Sunday, July 10, 2011

What does 3D printing and exploration of Moon have in common?

A lot.

There's a second Moon race going on, among (at least) China, Russia, India, and EU. But the whole concept of getting "man" back to the Moon has kept me thinking. Isn't it an era already where robots can be doing much more, and much cheaper. I think so.

Now, the work robots should be doing on the Moon is for example Helium-3 extraction (see for example this documentary for "why?"). So how to do that?

Machines that build machines

That is precisely what 3D printers are, and based on this video plain desert sand will do as a raw material.

Now, instead of sending dedicated Helium-3 harvesting machines from here to the Moon, figure out a way to harness the solar power to build those machines in-situ - and download the blueprints.

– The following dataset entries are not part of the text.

-- ==== Sys2Proof/Laws/PinsService.lean ====
section
/-! SUPPORT. The operations of Machine/Service.lean that leave the pins and the power-up state alone. -/
namespace Sys2Proof.Machine

@[simp] theorem svcTake_pwr (s : State) :
    (svcTake s).pwr = s.pwr := by
  simp [svcTake]

@[simp] theorem svcCmd_pwr (op : Nat) (s : State) (f : State → List Word → State × Option Nat) (hf : ∀ a0 a1, (f a0 a1).1.pwr = a0.pwr) :
    Kept State.pwr s (svcCmd op s f) := by
  simp only [svcCmd, kept_next]
  split
  · rfl
  · (try simp only [])
    split <;> simp [hf]

@[simp] theorem svcWrite_pwr (s : State) (a : Nat) (v : Word) :
    (svcWrite s a v).pwr = s.pwr := by
  simp [svcWrite]

@[simp] theorem imageLoad_pwr (s : State) (off : Nat) :
    (imageLoad s off).1.pwr = s.pwr := by
  simp only [imageLoad]; (repeat' split) <;> simp

@[simp] theorem execImageLoad_pwr (s : State) :
    Kept State.pwr s (execImageLoad s) := by
  simp [execImageLoad]

@[simp] theorem execRankAssign_pwr (s : State) :
    Kept State.pwr s (execRankAssign s) := by
  simp [execRankAssign]

@[simp] theorem applySection_pwr (s : State) (x : Section) :
    (applySection s x).pwr = s.pwr := by
  simp [applySection]

@[simp] theorem jobLoad_pwr (s : State) :
    (jobLoad s).pwr = s.pwr := by
  simp [jobLoad]

@[simp] theorem execJobLoad_pwr (s : State) :
    Kept State.pwr s (execJobLoad s) := by
  unfold execJobLoad
  split
  · rfl
  · apply svcCmd_pwr
    intro a b
    split <;> simp

@[simp] theorem jobStart_pwr (s : State) :
    (jobStart s).pwr = s.pwr := by
  simp [jobStart]

@[simp] theorem execJobStart_pwr (s : State) :
    Kept State.pwr s (execJobStart s) := by
  unfold execJobStart
  apply svcCmd_pwr
  intro a b
  (try simp only [])
  (repeat' split) <;> simp

@[simp] theorem jobStop_pwr (s : State) :
    (jobStop s).pwr = s.pwr := by
  simp [jobStop]

@[simp] theorem execJobStop_pwr (s : State) :
    Kept State.pwr s (execJobStop s) := by
  simp [execJobStop]

@[simp] theorem execRecv_pwr (s : State) :
    Kept State.pwr s (execRecv s) := by
  unfold execRecv
  apply svcCmd_pwr
  intro a b
  (try simp only [])
  (repeat' split) <;> simp

@[simp] theorem execRedraw_pwr (s : State) :
    Kept State.pwr s (execRedraw s) := by
  unfold execRedraw
  apply svcCmd_pwr
  intro a b
  (try simp only [])
  (repeat' split) <;> simp

@[simp] theorem execPowerCmd_pwr (s : State) :
    Kept State.pwr s (execPowerCmd s) := by
  unfold execPowerCmd
  apply svcCmd_pwr
  intro a b
  (try simp only [])
  (repeat' split) <;> simp

@[simp] theorem execTelemetryCfg_pwr (s : State) :
    Kept State.pwr s (execTelemetryCfg s) := by
  simp [execTelemetryCfg]

@[simp] theorem execSleepInstruction_pwr (p : Panel) (s : State) :
    Kept State.pwr s (execSleepInstruction p s) := by
  simp [execSleepInstruction]

end Sys2Proof.Machine
end

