-- ==== Sys2Proof/Laws/PinsTick.lean ====
section
/-! SUPPORT. The operations of Machine/Tick.lean that leave the pins and the power-up state alone. -/
namespace Sys2Proof.Machine

@[simp] theorem tickCore_pwr (s : State) (c : Nat) (n : Nat) :
    (tickCore s c n).pwr = s.pwr := by
  simp only [tickCore]; (repeat' split) <;> simp

@[simp] theorem tickHem_pwr (s : State) (h : Nat) :
    (tickHem s h).pwr = s.pwr := by
  simp [tickHem]

@[simp] theorem strike_pwr (s : State) (n : Nat) :
    (strike s n).pwr = s.pwr := by
  simp only [strike]; (repeat' split) <;> simp

@[simp] theorem idle_pwr (s : State) :
    (idle s).pwr = s.pwr := by
  simp [idle]

end Sys2Proof.Machine
end

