-- ==== Sys2Proof/Laws/QueueMem.lean ====
section
/-! SUPPORT. No operation of Machine/Mem.lean touches the queue of commands. -/
namespace Sys2Proof.Machine

@[simp] theorem hbmErr_pending (s : State) (g : Nat) (code : Nat) (source : Nat) :
    (hbmErr s g code source).pending = s.pending := by
  simp [hbmErr]

@[simp] theorem granFix_pending (s : State) (g : Nat) :
    (granFix s g).pending = s.pending := by
  simp [granFix]

@[simp] theorem hbmOffline_pending (s : State) (a : Nat) :
    (hbmOffline s a).pending = s.pending := by
  simp [hbmOffline]

@[simp] theorem granRead_pending (s : State) (g : Nat) :
    (granRead s g).1.pending = s.pending := by
  unfold granRead; (repeat' split) <;> simp

@[simp] theorem granStore_pending (s : State) (g : Nat) (bytes : List Byte) (pois : Bool) :
    (granStore s g bytes pois).pending = s.pending := by
  simp [granStore]

@[simp] theorem granWrite_pending (s : State) (g : Nat) (bytes : List Byte) (pois : Bool) :
    (granWrite s g bytes pois).pending = s.pending := by
  simp [granWrite]

@[simp] theorem granMerge_pending (s : State) (g : Nat) (o : Nat) (new : List Byte) (pois : Bool) :
    (granMerge s g o new pois).pending = s.pending := by
  simp [granMerge]

@[simp] theorem llcPut_pending (s : State) (line : Nat) (l : LlcLine) :
    (llcPut s line l).pending = s.pending := by
  simp [llcPut]

@[simp] theorem llcDrop_pending (s : State) (line : Nat) :
    (llcDrop s line).pending = s.pending := by
  simp [llcDrop]

@[simp] theorem llcScan_pending (s : State) (line : Nat) :
    (llcScan s line).pending = s.pending := by
  unfold llcScan; (repeat' split) <;> simp

@[simp] theorem llcWriteBack_pending (s : State) (line : Nat) (l : LlcLine) :
    (llcWriteBack s line l).pending = s.pending := by
  simp [llcWriteBack]

@[simp] theorem llcEnsure_pending (s : State) (line : Nat) :
    (llcEnsure s line).pending = s.pending := by
  simp only [llcEnsure]; (repeat' split) <;> simp

@[simp] theorem hbmChunk_pending (s : State) (a : Nat) (n : Nat) :
    (hbmChunk s a n).1.pending = s.pending := by
  unfold hbmChunk
  simp only []
  split
  · simp
  · by_cases h : a % 128 < 64 <;> by_cases h2 : 64 < a % 128 + n <;> simp [h, h2]

@[simp] theorem hbmRead_pending (z0 : Nat) (z1 : State) (z2 : Nat) (z3 : Nat) :
    (hbmRead z0 z1 z2 z3).1.pending = z1.pending := by
  induction z0 generalizing z1 z2 z3 with
    | zero => simp [hbmRead]
    | succ n ih => simp only [hbmRead]; (repeat' split) <;> simp [ih]

@[simp] theorem csUe_pending (s : State) (c : Nat) (a : Nat) (feeds : Bool) :
    (csUe s c a feeds).pending = s.pending := by
  simp [csUe]

@[simp] theorem csFix_pending (s : State) (c : Nat) (w : Nat) :
    (csFix s c w).pending = s.pending := by
  simp [csFix]

@[simp] theorem csWord_pending (s : State) (c : Nat) (w : Nat) (feeds : Bool) :
    (csWord s c w feeds).pending = s.pending := by
  simp [csWord]

@[simp] theorem csCheck_pending (s : State) (c : Nat) (a : Nat) (n : Nat) (feeds : Bool) :
    (csCheck s c a n feeds).pending = s.pending := by
  simp [csCheck]

@[simp] theorem csEcc_pending (s : State) (c : Nat) (a : Nat) (e : Ecc) :
    (csEcc s c a e).pending = s.pending := by
  unfold csEcc; (repeat' split) <;> simp

@[simp] theorem winCheck_pending (s : State) (p : Nat) (a : Nat) (n : Nat) :
    (winCheck s p a n).pending = s.pending := by
  simp [winCheck]

@[simp] theorem readMem_pending (s : State) (a : Nat) (n : Nat) (cc : Bool) (feeds : Bool) :
    (readMem s a n cc feeds).st.pending = s.pending := by
  unfold readMem; (repeat' split) <;> simp

@[simp] theorem watchBump_pending (s : State) (a : Nat) (n : Nat) :
    (watchBump s a n).pending = s.pending := by
  simp [watchBump]

@[simp] theorem hbmWriteChunk_pending (s : State) (a : Nat) (bytes : List Byte) (pois : Bool) :
    (hbmWriteChunk s a bytes pois).pending = s.pending := by
  simp only [hbmWriteChunk]; (repeat' split) <;> simp

@[simp] theorem hbmWrite_pending (z0 : Nat) (z1 : State) (z2 : Nat) (z3 : List Byte) (z4 : Bool) :
    (hbmWrite z0 z1 z2 z3 z4).pending = z1.pending := by
  induction z0 generalizing z1 z2 z3 z4 with
    | zero => simp [hbmWrite]
    | succ n ih => simp only [hbmWrite]; (repeat' split) <;> simp [ih]

@[simp] theorem storeMem_pending (s : State) (a : Nat) (bytes : List Byte) (pois : Bool) :
    (storeMem s a bytes pois).pending = s.pending := by
  unfold storeMem; (repeat' split) <;> simp

@[simp] theorem askBanks_pending (s : State) (cls : Nat) (per : Nat) (rs : List (Nat × Nat)) :
    (askBanks s cls per rs).pending = s.pending := by
  simp [askBanks]

@[simp] theorem tickBanks_pending (s : State) (c : Nat) (n : Nat) :
    (tickBanks s c n).pending = s.pending := by
  simp [tickBanks]

@[simp] theorem writeMem_pending (s : State) (mid : Nat) (a : Nat) (bytes : List Byte) (pois : Bool) :
    (writeMem s mid a bytes pois).st.pending = s.pending := by
  simp only [writeMem]; (repeat' split) <;> simp

end Sys2Proof.Machine
end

Heck - once "factories" (ehem - regolith-printers) are up and running, one can even download new build instructions to them. Have all the necessary parts waiting for you, on Lunar surface, when the people arrive. And only the printer needed to be sent.

Beautiful, isn't it?  :)

With this approach, multiple factory sites can be established in different maturity levels. Some would enter production while others would be only "seeded". Exploration of the Moon becomes akin to gardening.

...and the year is?  That depends on us. Progress is not something that happens by stating a year. It needs a lot of hard work to proceed. All I'm saying is that hard work would better be used on 3D lunar printing experiments. With or without human involvement in the picture.